- [RECORDS FOR THE EXERCISE]:
-- -- --
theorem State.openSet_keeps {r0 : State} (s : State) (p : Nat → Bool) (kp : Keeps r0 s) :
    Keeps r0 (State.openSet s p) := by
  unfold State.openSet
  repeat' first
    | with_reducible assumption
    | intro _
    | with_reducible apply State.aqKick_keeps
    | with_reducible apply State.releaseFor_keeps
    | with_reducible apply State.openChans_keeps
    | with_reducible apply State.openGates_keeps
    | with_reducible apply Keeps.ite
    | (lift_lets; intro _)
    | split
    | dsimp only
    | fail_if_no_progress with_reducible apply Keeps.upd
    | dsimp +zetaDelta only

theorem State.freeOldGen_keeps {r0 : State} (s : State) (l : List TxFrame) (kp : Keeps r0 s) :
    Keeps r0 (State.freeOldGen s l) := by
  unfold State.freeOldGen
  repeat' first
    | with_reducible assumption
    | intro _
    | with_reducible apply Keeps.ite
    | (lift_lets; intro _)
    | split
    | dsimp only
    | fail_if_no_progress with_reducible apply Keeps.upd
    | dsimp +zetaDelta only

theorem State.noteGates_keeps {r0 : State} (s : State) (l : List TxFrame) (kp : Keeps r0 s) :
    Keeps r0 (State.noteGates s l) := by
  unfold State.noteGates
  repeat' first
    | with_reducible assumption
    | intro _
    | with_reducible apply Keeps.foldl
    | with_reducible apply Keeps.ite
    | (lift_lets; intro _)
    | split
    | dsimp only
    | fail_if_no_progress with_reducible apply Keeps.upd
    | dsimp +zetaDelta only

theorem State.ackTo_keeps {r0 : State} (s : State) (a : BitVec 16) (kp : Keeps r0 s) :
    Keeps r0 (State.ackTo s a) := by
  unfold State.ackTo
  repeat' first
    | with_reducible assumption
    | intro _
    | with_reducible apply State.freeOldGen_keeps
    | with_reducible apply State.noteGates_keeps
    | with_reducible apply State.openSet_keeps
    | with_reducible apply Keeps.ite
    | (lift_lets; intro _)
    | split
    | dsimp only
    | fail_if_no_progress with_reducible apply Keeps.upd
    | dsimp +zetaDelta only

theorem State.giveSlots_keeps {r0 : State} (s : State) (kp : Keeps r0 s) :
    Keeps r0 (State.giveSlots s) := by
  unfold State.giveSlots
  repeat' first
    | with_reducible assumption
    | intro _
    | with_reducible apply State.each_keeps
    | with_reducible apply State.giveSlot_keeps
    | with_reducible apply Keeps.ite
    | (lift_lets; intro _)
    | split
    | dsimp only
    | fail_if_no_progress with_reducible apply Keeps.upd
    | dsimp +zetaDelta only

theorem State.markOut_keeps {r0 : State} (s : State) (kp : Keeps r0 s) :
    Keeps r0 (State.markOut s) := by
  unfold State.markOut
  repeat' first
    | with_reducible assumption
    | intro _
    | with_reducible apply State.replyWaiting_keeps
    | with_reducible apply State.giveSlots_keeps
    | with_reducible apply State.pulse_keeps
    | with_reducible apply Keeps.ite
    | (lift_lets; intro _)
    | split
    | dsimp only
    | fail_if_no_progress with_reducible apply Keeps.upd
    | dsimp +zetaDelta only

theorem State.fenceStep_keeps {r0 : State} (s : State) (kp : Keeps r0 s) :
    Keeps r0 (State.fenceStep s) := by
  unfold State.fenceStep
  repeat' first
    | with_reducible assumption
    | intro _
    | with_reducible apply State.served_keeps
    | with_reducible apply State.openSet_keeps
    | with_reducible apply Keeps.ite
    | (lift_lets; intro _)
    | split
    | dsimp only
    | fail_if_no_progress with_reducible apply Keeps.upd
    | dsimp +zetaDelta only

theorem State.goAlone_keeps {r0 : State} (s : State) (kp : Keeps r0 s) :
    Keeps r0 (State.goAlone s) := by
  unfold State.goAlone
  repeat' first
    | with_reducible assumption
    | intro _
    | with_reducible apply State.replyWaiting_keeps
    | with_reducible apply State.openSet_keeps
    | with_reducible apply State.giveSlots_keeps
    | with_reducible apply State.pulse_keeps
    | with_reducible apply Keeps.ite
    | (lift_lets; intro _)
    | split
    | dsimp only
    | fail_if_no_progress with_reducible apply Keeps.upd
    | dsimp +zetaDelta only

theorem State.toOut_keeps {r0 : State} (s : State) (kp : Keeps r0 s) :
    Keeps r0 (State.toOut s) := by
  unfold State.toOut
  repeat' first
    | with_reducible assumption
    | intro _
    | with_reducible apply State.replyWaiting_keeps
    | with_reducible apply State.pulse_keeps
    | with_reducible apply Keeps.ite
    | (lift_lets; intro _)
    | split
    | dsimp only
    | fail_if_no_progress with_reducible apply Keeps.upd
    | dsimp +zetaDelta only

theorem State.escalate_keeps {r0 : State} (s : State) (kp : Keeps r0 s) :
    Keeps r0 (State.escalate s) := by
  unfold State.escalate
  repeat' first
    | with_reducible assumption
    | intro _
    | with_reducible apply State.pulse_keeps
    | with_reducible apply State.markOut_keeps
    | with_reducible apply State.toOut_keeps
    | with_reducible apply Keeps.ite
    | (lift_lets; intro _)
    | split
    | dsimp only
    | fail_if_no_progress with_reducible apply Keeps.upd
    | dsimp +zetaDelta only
-- -- --
List the lines of the entries that include "unfold".

  unfold State.openSet
  unfold State.freeOldGen
  unfold State.noteGates
  unfold State.ackTo
  unfold State.giveSlots
  unfold State.markOut
  unfold State.fenceStep
  unfold State.goAlone
  unfold State.toOut
  unfold State.escalate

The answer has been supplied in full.